As I said, CBS could have never had Kamala in the studio, created an interview out of thin air with AI and broadcast it and there would be no liability. Certainly not to Trump. Care to explain why I'm wrong?
 
I said civil or criminal -- meaning that I don't think there would be any liability at all. Thought I'd cover my bases. Now, please explain how there can be liability for broadcasting an interview anywhere in the world. You have two challenges. First, finding a cause of action. Second, overcoming the obvious First Amendment protections.

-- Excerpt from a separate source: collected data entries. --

-- ==== Sys2Proof/Laws/State.lean ====
section
/-! SUPPORT. The small lemmas of State: what each named update leaves in each field, so that no later proof unfolds one. -/

namespace Sys2Proof.Machine

variable (s : State)


/-! ## PC updates -/

@[simp] theorem State.advance_a (len : Nat) : (s.advance len).a = s.a := rfl
@[simp] theorem State.advance_b (len : Nat) : (s.advance len).b = s.b := rfl
@[simp] theorem State.advance_c (len : Nat) : (s.advance len).c = s.c := rfl
@[simp] theorem State.advance_d (len : Nat) : (s.advance len).d = s.d := rfl
@[simp] theorem State.advance_e (len : Nat) : (s.advance len).e = s.e := rfl
@[simp] theorem State.advance_h (len : Nat) : (s.advance len).h = s.h := rfl
@[simp] theorem State.advance_l (len : Nat) : (s.advance len).l = s.l := rfl
@[simp] theorem State.advance_sp (len : Nat) : (s.advance len).sp = s.sp := rfl
@[simp] theorem State.advance_flags (len : Nat) : (s.advance len).flags = s.flags := rfl
@[simp] theorem State.advance_inte (len : Nat) : (s.advance len).inte = s.inte := rfl
@[simp] theorem State.advance_eiPending (len : Nat) : (s.advance len).eiPending = s.eiPending := rfl
@[simp] theorem State.advance_halted (len : Nat) : (s.advance len).halted = s.halted := rfl
@[simp] theorem State.advance_intPending (len : Nat) : (s.advance len).intPending = s.intPending := rfl
@[simp] theorem State.advance_intOpcode (len : Nat) : (s.advance len).intOpcode = s.intOpcode := rfl
@[simp] theorem State.advance_rom (len : Nat) : (s.advance len).rom = s.rom := rfl
@[simp] theorem State.advance_mem (len : Nat) : (s.advance len).mem = s.mem := rfl
@[simp] theorem State.advance_ioIn (len : Nat) : (s.advance len).ioIn = s.ioIn := rfl
@[simp] theorem State.advance_ioOut (len : Nat) : (s.advance len).ioOut = s.ioOut := rfl
@[simp] theorem State.advance_ack (len : Nat) : (s.advance len).ack = s.ack := rfl
@[simp] theorem State.advance_pc (len : Nat) : (s.advance len).pc = s.npc len := rfl
@[simp] theorem State.jump_a (x : Word) : (s.jump x).a = s.a := rfl
@[simp] theorem State.jump_b (x : Word) : (s.jump x).b = s.b := rfl
@[simp] theorem State.jump_c (x : Word) : (s.jump x).c = s.c := rfl
@[simp] theorem State.jump_d (x : Word) : (s.jump x).d = s.d := rfl
@[simp] theorem State.jump_e (x : Word) : (s.jump x).e = s.e := rfl
@[simp] theorem State.jump_h (x : Word) : (s.jump x).h = s.h := rfl
@[simp] theorem State.jump_l (x : Word) : (s.jump x).l = s.l := rfl
@[simp] theorem State.jump_sp (x : Word) : (s.jump x).sp = s.sp := rfl
@[simp] theorem State.jump_flags (x : Word) : (s.jump x).flags = s.flags := rfl
@[simp] theorem State.jump_inte (x : Word) : (s.jump x).inte = s.inte := rfl
@[simp] theorem State.jump_eiPending (x : Word) : (s.jump x).eiPending = s.eiPending := rfl
@[simp] theorem State.jump_halted (x : Word) : (s.jump x).halted = s.halted := rfl
@[simp] theorem State.jump_intPending (x : Word) : (s.jump x).intPending = s.intPending := rfl
@[simp] theorem State.jump_intOpcode (x : Word) : (s.jump x).intOpcode = s.intOpcode := rfl
@[simp] theorem State.jump_rom (x : Word) : (s.jump x).rom = s.rom := rfl
@[simp] theorem State.jump_mem (x : Word) : (s.jump x).mem = s.mem := rfl
@[simp] theorem State.jump_ioIn (x : Word) : (s.jump x).ioIn = s.ioIn := rfl
@[simp] theorem State.jump_ioOut (x : Word) : (s.jump x).ioOut = s.ioOut := rfl
@[simp] theorem State.jump_ack (x : Word) : (s.jump x).ack = s.ack := rfl
@[simp] theorem State.jump_pc (x : Word) : (s.jump x).pc = x := rfl

/-! ## Memory writes -/

theorem State.writeByte_eq (x : Word) (v : Byte) :
    s.writeByte x v = { s with mem := if s.inRom x then s.mem else s.mem.write x v } := by
  unfold State.writeByte
  split <;> rfl

@[simp] theorem State.writeByte_a (x : Word) (v : Byte) : (s.writeByte x v).a = s.a := by rw [State.writeByte_eq]
@[simp] theorem State.writeByte_b (x : Word) (v : Byte) : (s.writeByte x v).b = s.b := by rw [State.writeByte_eq]
@[simp] theorem State.writeByte_c (x : Word) (v : Byte) : (s.writeByte x v).c = s.c := by rw [State.writeByte_eq]
@[simp] theorem State.writeByte_d (x : Word) (v : Byte) : (s.writeByte x v).d = s.d := by rw [State.writeByte_eq]
@[simp] theorem State.writeByte_e (x : Word) (v : Byte) : (s.writeByte x v).e = s.e := by rw [State.writeByte_eq]
@[simp] theorem State.writeByte_h (x : Word) (v : Byte) : (s.writeByte x v).h = s.h := by rw [State.writeByte_eq]
@[simp] theorem State.writeByte_l (x : Word) (v : Byte) : (s.writeByte x v).l = s.l := by rw [State.writeByte_eq]
@[simp] theorem State.writeByte_sp (x : Word) (v : Byte) : (s.writeByte x v).sp = s.sp := by rw [State.writeByte_eq]
@[simp] theorem State.writeByte_pc (x : Word) (v : Byte) : (s.writeByte x v).pc = s.pc := by rw [State.writeByte_eq]
@[simp] theorem State.writeByte_flags (x : Word) (v : Byte) : (s.writeByte x v).flags = s.flags := by rw [State.writeByte_eq]
@[simp] theorem State.writeByte_inte (x : Word) (v : Byte) : (s.writeByte x v).inte = s.inte := by rw [State.writeByte_eq]
@[simp] theorem State.writeByte_eiPending (x : Word) (v : Byte) : (s.writeByte x v).eiPending = s.eiPending := by rw [State.writeByte_eq]
@[simp] theorem State.writeByte_halted (x : Word) (v : Byte) : (s.writeByte x v).halted = s.halted := by rw [State.writeByte_eq]
@[simp] theorem State.writeByte_intPending (x : Word) (v : Byte) : (s.writeByte x v).intPending = s.intPending := by rw [State.writeByte_eq]
@[simp] theorem State.writeByte_intOpcode (x : Word) (v : Byte) : (s.writeByte x v).intOpcode = s.intOpcode := by rw [State.writeByte_eq]
@[simp] theorem State.writeByte_rom (x : Word) (v : Byte) : (s.writeByte x v).rom = s.rom := by rw [State.writeByte_eq]
@[simp] theorem State.writeByte_ioIn (x : Word) (v : Byte) : (s.writeByte x v).ioIn = s.ioIn := by rw [State.writeByte_eq]
@[simp] theorem State.writeByte_ioOut (x : Word) (v : Byte) : (s.writeByte x v).ioOut = s.ioOut := by rw [State.writeByte_eq]
@[simp] theorem State.writeByte_ack (x : Word) (v : Byte) : (s.writeByte x v).ack = s.ack := by rw [State.writeByte_eq]
@[simp] theorem State.writeByte_mem (x : Word) (v : Byte) : (s.writeByte x v).mem = if s.inRom x then s.mem else s.mem.write x v := by rw [State.writeByte_eq]

/-- The window check reads `rom` alone. -/
theorem State.inRom_congr {s t : State} (h : t.rom = s.rom) (x : Word) : t.inRom x = s.inRom x := by
  unfold State.inRom
  rw [h]

/-- A read reads `mem` alone. -/
theorem State.readByte_congr {s t : State} (h : t.mem = s.mem) (x : Word) : t.readByte x = s.readByte x := by
  unfold State.readByte
  rw [h]

@[simp] theorem State.writeByte_inRom (x y : Word) (v : Byte) : (s.writeByte x v).inRom y = s.inRom y :=
  State.inRom_congr (State.writeByte_rom s x v) y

As I said, CBS could have never had Kamala in the studio, created an interview out of thin air with AI and broadcast it and there would be no liability. Certainly not to Trump. Care to explain why I'm wrong?
Suit based upon election interference - CBS fraudulently editing the interview which was intended to help the Democratic candidate to the detriment to Trump. If it was so baseless why didn’t CBS file a 12b6 motion and dispose of it and move for Rule 11 sanctions?
 
Suit based upon election interference - CBS fraudulently editing the interview which was intended to help the Democratic candidate to the detriment to Trump. If it was so baseless why didn’t CBS file a 12b6 motion and dispose of it and move for Rule 11 sanctions?
Sigh.

1. "Election interference" is not actually a legal concept. There are no statutes that I know of addressing "election interference" and certainly not by a media outlet. There are laws against threatening voters, steering voters to the wrong polling places or telling them the wrong dates, political violence of course, etc. If you can find a statute addressing election interference

2. Where was the fraud? Do you even know the elements of fraud? And if anyone would have a case, it wouldn't be Trump.

3. Are you familiar with the First Amendment of the constitution? Are you familiar with New York Times v. Sullivan? Do you know anything?

4. CBS didn't file a motion to dismiss because it was trying to sell itself. It needs the permission of the FCC. Trump ALREADY used the FCC to block a merger -- Time Warner -- and Time Warner had to go to court to complete the merger (Trump got his ass kicked badly in that one).

CBS's owner (well, Paramount's owner, which owns CBS) is an old woman who wanted to sell her company. She didn't have any interest in fighting. So she paid a tribute and got on with things. It was a blatant act of corruption by Trump.

5. You might have noticed that Trump pulled all of his other "election interference" suits. Because they were all meritless. He just didn't have any means of shaking down the others.